I had some lower back flare-ups that were awful, and occurring more often. The problems, I found out later (through trail-and-error, as well as the chiropractor) were related to proportion: Me vs. Furniture. Being 4'11" on a good day, often regular furniture just doesn’t fit me, and this includes regular office furniture: chairs are too big, the desk is too high, my feet don’t reach the floor, I need pillows and props everywhere just to do my job. And my back was talking, almost daily. Oww. (Tall people can have just as much difficulty with chairs and desks, too–it’s the average size person who does better with regular furniture).
A writer friend recommended an ergonomic chair, a Herman Miller Aeron Chair.
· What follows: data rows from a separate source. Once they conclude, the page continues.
-- ==== Sys2Proof/Laws/Dispatch.lean ====
section
/-! SUPPORT. What `exec` is of each constructor: its meaning. -/

namespace Sys2Proof.Machine
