/-- The state after the fetch of the focus's turn. -/
def turned (s : State) (core q : Nat) : State := (s.pick core q).1
def fetched (s : State) : State := match (iss s).fetch s with | .instr u _ | .held u | .trap u _ => u
def trapped (s : State) : TrapInfo := match (iss s).fetch s with | .trap _ x => x | _ => { cause := 0 }
theorem fetchesInstr {s : State} {i : Instr} (h : (match (iss s).fetch s with | .instr _ j => decide (j = i) | _ => false) = true) :
    (iss s).fetch s = .instr (fetched s) i := by
  unfold fetched
  split at h <;> simp_all
theorem fetchesTrap {s : State} (h : (match (iss s).fetch s with | .trap _ _ => true | _ => false) = true) :
    (iss s).fetch s = .trap (fetched s) (trapped s) := by
  unfold fetched trapped
  split at h <;> simp_all
theorem fetchesHeld {s : State} (h : (match (iss s).fetch s with | .held _ => true | _ => false) = true) : (iss s).fetch s = .held (fetched s) := by
  unfold fetched
  split at h <;> simp_all
theorem picked {s : State} {core q : Nat} (h : (s.pick core q).2 = true) : s.pick core q = (turned s core q, true) := Prod.ext rfl h

/-- A word where the next step fetches. -/
def placed (w : Nat) (f : State → State := id) : State := f (State.reset.withFetchWord 32 w)
def unmapped : State := placed 0x58280003 fun s => s.updCore 0 fun k => { k with tlb := [] }
def issues : State := placed 0x58280003 fun s => { s with agenda := [⟨7, .issue (.quad 0 0)⟩], focus := .none }
def issues' : State := { issues with agenda := [], now := issues.now + 7 }
def ticked : State := placed 0 fun s => { s with agenda := [⟨7, .event .ageTick {}⟩] }

theorem turnsRun (s v : State) (i : Instr) (core q : Nat) (h : ∀ t u I, v.pick core q = (t, true) → t.issuer = some I →
      (∀ i, I.fetch t = .instr u i → (∀ w, exec i u = .next w → step s = .next (I.finish i q w)) ∧ (∀ r, exec i u = .fault r → step s = .fault r) ∧
        ∀ r, exec i u = .refused r → step s = .refused r) ∧
      (∀ x, I.fetch t = .trap u x → step s = .next ((u.takeTrap x).cycleEnd I.core q)) ∧ (I.fetch t = .held u → step s = .next (u.cycleEnd I.core q)))
    (h1 : (v.pick core q).2 = true) (h2 : (turned v core q).issuer.isSome = true)
    (h3 : (match (iss (turned v core q)).fetch (turned v core q) with | .instr _ j => decide (j = i) | _ => false) = true)
    (h4 : (match exec i (fetched (turned v core q)) with | .next _ => true | _ => false) = true) : ∃ t, step s = .next t :=
  let ⟨_, hw⟩ := goesOf h4
  ⟨_, ((h _ _ _ (picked h1) (issuer_some h2)).1 i (fetchesInstr h3)).1 _ hw⟩

/-- The first instruction of a quadrant. -/
theorem witness_StepRuns (h : Claims.StepRuns) : ∃ t, step (placed 0x58280003) = .next t :=
  turnsRun _ _ (.movi none 5 3) 0 0 (fun t u I => (h _ t u 0 0 I .none 0 []).1 (by decide +kernel) (by decide +kernel)) (by decide +kernel) (by decide +kernel)
    (by decide +kernel) (by decide +kernel)

/-- A word that no row names. -/
theorem witness_StepTraps (h : Claims.StepRuns) : ∃ t, step (placed 0xFFFFFFFF) = .next t :=
  ⟨_, ((h _ _ _ 0 0 _ .none 0 []).1 (by decide +kernel) (by decide +kernel) (picked (by decide +kernel)) (issuer_some (by decide +kernel))).2.1 _
    (fetchesTrap (by decide +kernel))⟩

/-- A fetch that waits for a walk. -/
theorem witness_StepHolds (h : Claims.StepRuns) : ∃ t, step unmapped = .next t :=
  ⟨_, ((h _ _ _ 0 0 _ .none 0 []).1 (by decide +kernel) (by decide +kernel) (picked (by decide +kernel)) (issuer_some (by decide +kernel))).2.2
    (fetchesHeld (by decide +kernel))⟩

/-- An event of the agenda. -/
theorem witness_StepAgenda (h : Claims.StepRuns) : ∃ t, step ticked = .next t :=
  let ⟨_, h5⟩ := goesOf (o := exec .ageTick { ticked with agenda := [], now := ticked.now + 7, inp := {} }) (by decide +kernel)
  ⟨_, ((h ticked ticked ticked 0 0 (iss ticked) .none 7 []).2.2 .ageTick {} (by decide +kernel) (by decide +kernel)).trans h5⟩

/-- An agent that the agenda names issues. -/
theorem witness_StepIssues (h : Claims.StepRuns) : ∃ t, step issues = .next t :=
  turnsRun _ issues' (.movi none 5 3) 0 0 (fun t u I => ((h issues t u 0 0 I (.quad 0 0) 7 []).2.1 (by decide +kernel)).1 (.quad 0 0) [] rfl
    (by decide +kernel)) (by decide +kernel) (by decide +kernel) (by decide +kernel) (by decide +kernel)

/-- A line that the instruction cache holds, one that it does not, and a pair and a word that is none. -/
def wordOf (I : Iss) (s : State) (va : Nat) : State × BitVec 32 := match I.fetchWord s va with | .word u w => (u, w) | _ => (s, 0)
theorem wordIs {I : Iss} {s : State} {va : Nat} (h : (match I.fetchWord s va with | .word _ _ => true | _ => false) = true) :
    I.fetchWord s va = .word (wordOf I s va).1 (wordOf I s va).2 := by
  unfold wordOf
  split at h <;> simp_all
def lines (l : List ILine) (i : Instr) : State := (here i).updCore 0 fun k => { k with icache := l }
def line0 : ILine := ⟨512, false, 0, 0xFFFFFFFF⟩

theorem witness_Fetches (h : Claims.Fetches) :
    let pair : Instr := .iadd (some (pfxOf 0xEC800000#32)) 8 7 4 2
    let s (l : List ILine) (i : Instr) : State := lines l i
    (∃ u, (iss (s [line0] (.movi none 5 3))).fetchWord (s [line0] (.movi none 5 3)) 0x10000 = .word u 0xFFFFFFFF) ∧
    (∃ u, (iss (s [] (.movi none 5 3))).fetchWord (s [] (.movi none 5 3)) 0x10000 = .word u 0x58280003) ∧
    (∃ u, (iss (s [] (.movi none 5 3))).fetch (s [] (.movi none 5 3)) = .instr u (.movi none 5 3)) ∧
    (∃ u, (iss (s [] pair)).fetch (s [] pair) = .instr u pair) ∧
    ∃ u, (iss (s [line0] (.movi none 5 3))).fetch (s [line0] (.movi none 5 3)) = .trap u { cause := 0x01 } := by
  let pair : Instr := .iadd (some (pfxOf 0xEC800000#32)) 8 7 4 2
  have c (l : List ILine) (i : Instr) (h1 : _) (h2 : _) (h3 : _) := h (lines l i) (iss (lines l i)) 0x10000 (loadTlb 0) h1 h2 h3 (by decide) (.inl rfl)
  obtain ⟨u1, g1⟩ := (c [line0] (.movi none 5 3) (by decide +kernel) (by decide +kernel) (by decide +kernel)).1 line0 (by decide +kernel)
  have c2 := c [] (.movi none 5 3) (by decide +kernel) (by decide +kernel) (by decide +kernel)
  obtain ⟨u2, g2⟩ := c2.2.1 (by decide +kernel) (by decide +kernel) (by decide +kernel)
  let I (l : List ILine) (i : Instr) : Iss := iss (lines l i)
  have w2 := wordIs (I := I [] (.movi none 5 3)) (s := lines [] (.movi none 5 3)) (va := 0x10000) (by decide +kernel)
  have w4 := wordIs (I := I [] pair) (s := lines [] pair) (va := 0x10000) (by decide +kernel)
  have w1 := wordIs (I := I [line0] (.movi none 5 3)) (s := lines [line0] (.movi none 5 3)) (va := 0x10000) (by decide +kernel)
  have c4 := (c [] pair (by decide +kernel) (by decide +kernel) (by decide +kernel)).2.2 (by decide +kernel) _ _ w4
  have c1 := (c [line0] (.movi none 5 3) (by decide +kernel) (by decide +kernel) (by decide +kernel)).2.2 (by decide +kernel) _ _ w1
  have w5 := wordIs (I := I [] pair) (s := (wordOf (I [] pair) (lines [] pair) 0x10000).1) (va := ((I [] pair).warp.run.pc + 4).toNat) (by decide +kernel)
  have h4 : decodeBytes (bytesLE 4 (wordOf (I [] pair) (lines [] pair) 0x10000).2.toNat ++ bytesLE 4 (wordOf (I [] pair) (wordOf (I [] pair) (lines [] pair) 0x10000).1
      ((I [] pair).warp.run.pc + 4).toNat).2.toNat) = .ok (pair, 8) := decodesTo (by decide +kernel)
  obtain ⟨_, x⟩ := refusal (decodeBytes (bytesLE 4 (wordOf (I [line0] (.movi none 5 3)) (lines [line0] (.movi none 5 3)) 0x10000).2.toNat)) (by decide +kernel)
  exact ⟨⟨u1, g1.trans (congrArg _ (by decide +kernel))⟩, ⟨u2, g2.trans (congrArg _ (by decide +kernel))⟩,
    ⟨_, ((c2.2.2 (by decide +kernel) _ _ w2).1 (.movi none 5 3) (decodesTo (by decide +kernel)))⟩,
    ⟨_, (c4.2.1 (by decide +kernel) (by decide +kernel) _ _ w5).1 pair h4⟩,
    ⟨_, c1.2.2 (by decide +kernel) _ x⟩⟩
I tried one of these in a store, and fell in love with it on the spot. It felt like heaven, after struggling with a high-quality but common design office chair. The Aeron is a mesh ergonomic chair that comes in 3 sizes. I got the smallest size for shorter people (the guy in the store said, You need an A; I’ve never sold an A before, we have to special order). What this chair did for my back was like magic: virtually overnight, the problems began to vanish, and haven’t come back (unless I spend long work hours in big people furniture). Then my husband got out the saw and lowered my desk several inches, which helped a lot too.
So between the daily stretches, the ergonomic keyboard, the munchkin desk and the magic chair –- I can handle those 20,000-word weekends without the writer hangover!
How about you all, what have you discovered that works for you?